§ **Exercise instructions**
Where the records below have a line with "rows", that line is to be copied.

§ **Saved entries**

-- ==== Sys2Proof/Syntax.lean ====
section
/-! DEFINITION. The commands of the HGS: one constructor per row of spec/opcode_table.json, in its order.
Queue commands (R199, R281, R328, R348) take the queue only: the packet that executes is the head of the
queue's prefetch window (R209). Where the spec leaves a choice to the HGS, the choice is an operand. -/
namespace Sys2Proof

/-- mt_src_i: who makes an access at the mesh target. -/
inductive Source where
  | host | core | engine | test
  deriving DecidableEq, Repr

/-- The requester of an access at the mesh target: mt_fn_i, mt_sec_i, mt_src_i, and the physical engine ID
that mt_id_i carries when the source is an engine (R44). -/
structure Req where
  fn  : Fin 256
  sec : Bool
  src : Source
  eng : Fin 512
  deriving DecidableEq, Repr

/-- What an access takes in: one 64-bit word, one 32-bit word, whole beats of 64 bytes, `n` + 1 of them, or anything else
(R14, R42). -/
inductive Width where
  | word64 | word32
  | beats (n : Fin 4)
  | other
  deriving DecidableEq, Repr

/-- One access at the mesh target (R42): the offset in the 64 MiB window, the direction, the enabled width, and
whether this beat commits its burst (R46). With `mapped`, an access of the firmware to a mailbox's firmware side, and the
offset an address of the control-core map below 64 MiB (R376, R388). -/
structure Access where
  mapped : Bool
  req    : Req
  offset : Fin 67108864
  write  : Bool
  width  : Width
  value  : W64
  commit : Bool
  deriving DecidableEq, Repr

/-- Response code of a mesh transfer (mm_rresp_i, mm_bresp_i). -/
inductive Resp where
  | ok | tgtErr | tgtReset | decode
  deriving DecidableEq, Repr

/-- Engine kinds that reach an engine (R77). -/
inductive Kind where
  | compute | copy | collective
  deriving DecidableEq, Repr

/-- A row that start-up BIST found failing (R445, step 3): the memory ID of R411, the word, and whether a
redundant row replaces it. -/
structure BistRow where
  mem         : BitVec 8
  word        : BitVec 32
  replaceable : Bool
  deriving DecidableEq, Repr

/-- The fields of a HELLO frame (R53). -/
structure HelloFrame where
  chip  : BitVec 8
  field : BitVec 16
  role  : BitVec 2
  deriving DecidableEq, Repr

/-- A cross-chip message as the MSG frames carry it (R252, R247). -/
structure MsgFrame where
  fn      : Fin 256
  schip   : BitVec 8
  seng    : BitVec 9
  deng    : BitVec 9
  tag     : BitVec 12
  len     : BitVec 9
  landing : W64
  payload : Words
  deriving DecidableEq, Repr

/-- A credit return or a delivery confirmation as the CRED frame carries it (R252): the function, the engine
pair, the credits returned, and the end status (R253) of the pair's oldest unconfirmed message when it confirms one. -/
structure CredFrame where
  fn      : Fin 256
  chip    : BitVec 8
  src     : BitVec 9
  dst     : BitVec 9
  credits : BitVec 6
  confirm : Option (BitVec 8)
  deriving DecidableEq, Repr

/-- The JOIN frame's configuration (R322). -/
structure JoinFrame where
  chip       : BitVec 8
  field      : BitVec 16
  role       : BitVec 2
  chips      : Nat
  tickPeriod : Nat
  headland   : Nat
  cycleTicks : Nat
  hops       : Nat
  deriving DecidableEq, Repr

/-- A timestamp of a YOKE frame: tick number and phase in sc (R322). -/
structure Stamp where
  tick  : BitVec 48
  phase : Nat
  deriving DecidableEq, Repr

/-- The storage an uncorrectable error struck, with what it holds there (R411). -/
inductive EccSite where
  | gsBank (bank : Fin 66) (handle : Option (BitVec 16)) (sowing : Option (Fin 256 × BitVec 32))
  | shadow (fn : Fin 256) (id : BitVec 32)
  | listEntry (fn : Fin 256) (id : BitVec 32)
  | listLinks
  | semaphore (sem : Fin 262144)
  | sheaf (entry : Fin 4096)
  | seqEntry (seq : Fin 65536)
  | model (m : Fin 1024)
  | segment (fn : Fin 256) (seg : Fin 16)
  | windowPacket (q : Fin 16384)
  | queueRegs (q : Fin 16384)
  | core0
  | core (c : Fin 3) (sandbox : Bool)
  | faultRecord (fn : Option (Fin 256))
  | traceBuffer
  | harvestShadow (i : Fin 10240)
  | harvestCounter (i : Fin 10240)
  | fieldMap
  | drillTables
  | ccBuffer (eng : Fin 512)
  | fnState (fn : Fin 256)
  | controlParity
  | mailbox (ch : Fin 258)
  deriving DecidableEq, Repr

/-- What the test access port is asked to do (R60, R61). -/
inductive JtagOp where
  | bypass | idcode
  | status
  | startBist
  | writeRepair
  deriving DecidableEq, Repr

/-- What the loopback responder answers (R456). -/
inductive LoopEvent where
  | descriptorAck | token | completion | preempt | segInval
  deriving DecidableEq, Repr

/-- The commands: one constructor per row of the table. -/
inductive Instr where
  -- start-up, clock and reset
  | blockReset
  | alignmentPulse (markersPass : Bool)
  | alignTimeout (crossing : BitVec 32)
  | startupFuseRead (failed : Option (BitVec 15))
  | startupBist (badBanks : List (Fin 66)) (rows : List BistRow)
  | suFwsrcWrite (req : Req) (value : W64)
  | suFmsrcWrite (req : Req) (value : W64)
  | firmwareBoot (code : Bool)
  | firmwareReply (len : Fin 16) (word : W64)
  | startupFieldMap (load : Bool)
  | startupStepTimeout
  | startupRelease (numvf : BitVec 8) (bme : BitVec 256)
  -- mesh target and host bridge
  | registerWrite (acc : Access)
  | writeBurstAbort (req : Req)
  | flrRequest (fn : Fin 256)
  | vfDisable (numvf : BitVec 8)
  | busMasterEnableChange (fn : Fin 256) (enable : Bool)
  | fttFnrstGo (req : Req) (value : W64)
  | fnResetEngineTimeout (fn : Fin 256) (eng : Fin 512)
  | fnResetComplete (fn : Fin 256)
  -- link sideband
  | linkUp (port : Fin 96)
  | partnerDepart (port : Fin 96)
  | helloSend
  | hello (port : Fin 96) (frame : HelloFrame)
  | helloSilenceTimeout (port : Fin 96)
  | reservedFrame (port : Fin 96) (type : BitVec 8) (subtype : BitVec 8)
  -- power manager and ramp governor
  | wakeAck (cluster : Fin 32)
  | wakeTimeout (cluster : Fin 32)
  | sleepAck (cluster : Fin 32)
  | sleepTimeout (cluster : Fin 32)
  | thermalChange (stack : Fin 8) (level : BitVec 2)
  | rampWindowEnd (pmBudget : BitVec 8)
  | startQueueAdmit
  | domainWakeRequest (plot : Fin 64) (kind : Kind)
  | domainSleepRequest (cluster : Fin 32)
  -- test access, persistent store, mesh master
  | jtagInstruction (op : JtagOp)
  | nvOpDone (err : Bool)
  | nvOpTimeout
  | meshResponse (id : Fin 512) (resp : Resp) (data : Words)
  | meshRetry (id : Fin 512)
  | meshTimeout (id : Fin 512)
  -- engine slot interface
  | descriptorWrite (cluster : Fin 32)
  | descriptorAccepted (eng : Fin 512)
  | descriptorAckTimeout (eng : Fin 512)
  | tokenStarted (eng : Fin 512)
  | tokenWithdrawn (eng : Fin 512)
  | tokenEmpty (eng : Fin 512)
  | tokenFlushed (eng : Fin 512)
  | preemptIdle (eng : Fin 512)
  | preemptAtBoundary (eng : Fin 512)
  | preemptSaved (eng : Fin 512)
  | preemptSaveFailed (eng : Fin 512)
  | preemptNoresp (eng : Fin 512)
  | engineReset (eng : Fin 512)
  | engineDown (eng : Fin 512)
  | engineReturn (eng : Fin 512)
  | completionRecord (cluster : Fin 32) (record : BitVec 256)
  -- dependency engine, drill, arbiter
  | edgeLineRead
  | decrement (bank : Fin 16)
  | fallowDecrement
  | oneLeftNotice
  | producerLookahead
  | heldRelease (eng : Fin 512)
  | mispredictWithdraw (eng : Fin 512)
  | decision (plot : Fin 64) (kind : Kind)
  | savedTaskRestore (eng : Fin 512)
  | pendingMove
  | deadEntrySweep
  | delayExpiry
  | layerDigestEvict (fn : Fin 256) (id : BitVec 32) (layer : Fin 4096)
  -- regulation
  | bucketRefill
  | pruEgrant (req : Req) (page : Fin 256)
  -- queues
  | commandFetch (q : Fin 16384)
  | hcfQdb (req : Req) (q : Fin 16384) (value : BitVec 32)
  | hcfQptrWrite (req : Req) (q : Fin 16384) (value : BitVec 32)
  | queueEnable (req : Req) (q : Fin 16384) (value : W64)
  | queueDisable (req : Req) (q : Fin 16384) (value : W64)
  | halt (req : Req) (q : Fin 16384) (value : W64)
  | resume (req : Req) (q : Fin 16384)
  | skip (req : Req) (q : Fin 16384)
  | queueTimeout (q : Fin 16384)
  | nop (q : Fin 16384)
  | buffer (q : Fin 16384)
  | streamSync (q : Fin 16384)
  | fence (q : Fin 16384)
  -- graph store
  | graphAlloc (q : Fin 16384) (handle : BitVec 16) (nodeBase edgeBase pageBase : Nat)
  | graphLoad (q : Fin 16384)
  | graphSeal (q : Fin 16384)
  | furrowCheckStart (fallow : Bool)
  | furrowCheckEnd (fallow : Bool) (graph : BitVec 16)
  | graphUnseal (q : Fin 16384)
  | graphFree (q : Fin 16384)
  | zeroingEnd
  -- sowings
  | launchGraph (q : Fin 16384)
  | launchProceed (q : Fin 16384)
  | rootInsertion
  | fallowFaninCopy (fn : Fin 256) (id : BitVec 32)
  | fallowPageFetch (handle : BitVec 16) (page : Nat)
  | fallowPageFetchDone (handle : BitVec 16) (page : Nat)
  | fallowPageSpillDone (handle : BitVec 16) (page : Nat)
  | shadowRefillDone (handle : BitVec 16)
  | patchParamInline (q : Fin 16384)
  | patchParamPointer (q : Fin 16384)
  | patchResume (q : Fin 16384)
  | patchComplete (q : Fin 16384)
  | swapBank (q : Fin 16384)
  | swapBankEffect (q : Fin 16384)
  | sowingEnding (fn : Fin 256) (id : BitVec 32)
  | sowingRetire (fn : Fin 256) (id : BitVec 32)
  | endAction (fn : Fin 256) (id : BitVec 32)
  | signalWrite (q : Fin 16384)
  -- semaphores
  | semRead (q : Fin 16384)
  | semSet (q : Fin 16384)
  | semAdd (q : Fin 16384)
  | semMax (q : Fin 16384)
  | semCas (q : Fin 16384)
  | semTryAcquire (q : Fin 16384)
  | semWaitGe (q : Fin 16384)
  | semWaitEq (q : Fin 16384)
  | semAcquire (q : Fin 16384)
  | headlandStart
  | waitCycleBreak
  -- messages
  | mrsEsend (req : Req) (page : Fin 256) (value : W64)
  | msgSend (eng : Fin 512)
  | msgDelivered (eng : Fin 512)
  | msgFrame (port : Fin 96) (frame : MsgFrame)
  | credFrame (port : Fin 96) (frame : CredFrame)
  | mrsEcredit (req : Req) (page : Fin 256) (value : W64)
  | mrsRxWrite (req : Req) (page : Fin 256) (value : W64)
  -- sheaf
  | sheafClear (req : Req) (page : Fin 256) (value : W64)
  | sheafAdd (req : Req) (page : Fin 256) (value : W64)
  | sheafAddRaw (req : Req) (page : Fin 256) (value : W64)
  | sheafDrain (req : Req) (page : Fin 256) (value : W64)
  | sheafDrainRaw (req : Req) (page : Fin 256) (value : W64)
  | sheafApply (entry : Fin 4096)
  | sheafOpComplete (entry : Fin 4096)
  | shfEntcfgWrite (req : Req) (entry : Fin 4096) (value : W64)
  | shfEres (req : Req) (page : Fin 256)
  -- sequence table
  | stuModel (q : Fin 16384) (model : Fin 1024)
  | stuModelFree (q : Fin 16384)
  | stuAdmit (q : Fin 16384) (seq : Fin 65536)
  | stuStep (q : Fin 16384)
  | stuCompose
  | stepDetRoots (fn : Fin 256) (id : BitVec 32)
  | stepCommit (fn : Fin 256) (id : BitVec 32)
  | stuEvict (q : Fin 16384)
  | stuParkSuspend (q : Fin 16384)
  | stuParkResume (q : Fin 16384)
  | stuMove (q : Fin 16384)
  -- tick, cyclic table, yoke
  | tickEdge
  | cyclicLaunch (entry : Fin 4096)
  | cyclicStep (entry : Fin 4096)
  | cyclicSem (entry : Fin 4096)
  | tickOverrun (fn : Fin 256) (id : BitVec 32)
  | yokeJoinStart
  | join (port : Fin 96) (frame : JoinFrame)
  | calReqSend
  | calReq (port : Fin 96) (t0 : Stamp)
  | calRsp (port : Fin 96) (t0 t1 t2 : Stamp)
  | tick (port : Fin 96) (number : BitVec 48) (sendPhase : Nat)
  | status (port : Fin 96) (joined : Nat) (masterSeen : Bool) (hops : Nat)
  | yokePromote
  | yokeBarrier (q : Fin 16384)
  | arrive (port : Fin 96) (fn : Fin 256) (barrier : BitVec 4) (chips arrivals : Nat)
  | release (port : Fin 96) (fn : Fin 256) (barrier : BitVec 4) (relTick : BitVec 48) (reloff : Nat)
      (abort : BitVec 8)
  | barrierRetire (q : Fin 16384)
  | tickWait (q : Fin 16384)
  | tickWaitRetire (q : Fin 16384)
  | digest (entry : Fin 4096) (firing : BitVec 48) (endStatus : BitVec 16) (value : W64)
  | mirrorMissing
  -- plots and segments
  | plotPreempt (q : Fin 16384)
  | escalateDeadline (plot : Fin 64)
  | plotResume (q : Fin 16384)
  | plotLend (q : Fin 16384)
  | plotReclaim (q : Fin 16384)
  | noticeAck (eng : Fin 512)
  | segWithdraw (q : Fin 16384)
  | pruSegctlWithdraw (req : Req) (fn : Fin 256) (seg : Fin 16)
  | pruSegctlInstall (req : Req) (fn : Fin 256) (seg : Fin 16)
  | pruEsegFill (req : Req) (page : Fin 256) (seg : Fin 16) (limit : Bool)
  | pruEwack (req : Req) (page : Fin 256) (value : W64)
  | segWithdrawSignal (fn : Fin 256) (seg : Fin 16)
  | segInvalTimeout (eng : Fin 512)
  -- self-test, repair, storage errors, fault queues
  | engineSelfTest (eng : Fin 512)
  | selfTestTimeout (eng : Fin 512)
  | gsBankCopyDone (bank : Fin 66)
  | gsBankTestDone (bank : Fin 66) (pass : Bool)
  | patrolScrub (found : Option (EccSite × BitVec 32)) (corrected : Option (BitVec 8 × BitVec 32))
  | eccUncorrectable (site : EccSite) (word : BitVec 32)
  | ce (mem : BitVec 8) (word : BitVec 32)
  | repairCommitRetry
  | fttFqstatPop (req : Req) (page : Fin 256)
  | fttFqstatRead (req : Req) (page : Fin 256)
  | fttGltake (req : Req) (page : Fin 256) (slot : Fin 32)
  | fttElstatPop (req : Req)
  | fttElstatRead (req : Req)
  | fttElgltake (req : Req) (slot : Fin 64)
  -- mailboxes
  | mbxDbin (req : Req) (ch : Fin 258) (firmware : Bool) (bits : BitVec 32)
  | mbxDboutClear (req : Req) (ch : Fin 258) (firmware : Bool) (bits : BitVec 32)
  | mbxDbmaskWrite (req : Req) (ch : Fin 258) (firmware : Bool) (mask : BitVec 32)
  | mbxTx (req : Req) (ch : Fin 258) (firmware : Bool) (word : W64)
  | mbxRx (req : Req) (ch : Fin 258) (firmware : Bool)
  | txflush (req : Req) (ch : Fin 258) (firmware : Bool)
  | rxflush (req : Req) (ch : Fin 258) (firmware : Bool)
  | mbxLockClaim (req : Req) (ch : Fin 2) (firmware : Bool) (tag : BitVec 16)
  | mbxLockRelease (req : Req) (ch : Fin 2) (firmware : Bool) (tag : BitVec 16)
  | mbxLockBroken (ch : Fin 2)
  -- field map
  | fmLoad (req : Req)
  | fmLoadDone
  | fmSwap (req : Req) (atv : Bool) (tick : BitVec 48)
  | fmSave (req : Req)
  | fmRecall (req : Req)
  -- control cores
  | coreCall (q : Fin 16384)
  | coreCallStart (q : Fin 16384)
  | ecallExit (core : Fin 3) (a0 : W64)
  | ecallLoad (core : Fin 3) (address : W64)
  | ecallStore (core : Fin 3) (address data : W64)
  | ecallSem (core : Fin 3) (index op operand : W64)
  | ecallNow (core : Fin 3)
  | coreTrap (core : Fin 3)
  | coreBudget (core : Fin 3)
  -- harvest and trace
  | harvest (q : Fin 16384)
  | hvDone (req : Req)
  | hvStatRead (req : Req)
  | trCtrlWrite (req : Req) (value : W64)
  | traceStreamBurst
  | trStatRead (req : Req)
  -- bring-up aids, late rows
  | suLoopWrite (req : Req) (value : W64)
  | loopbackResponse (eng : Fin 512) (event : LoopEvent)
  | suGenctlGo (req : Req)
  | generationDone
  | vfEnable (numvf : BitVec 8)
  | clkRatio (counted : Nat)
  deriving DecidableEq, Repr

end Sys2Proof
end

§ **Answer to the exercise**
  | startupBist (badBanks : List (Fin 66)) (rows : List BistRow)
  -- bring-up aids, late rows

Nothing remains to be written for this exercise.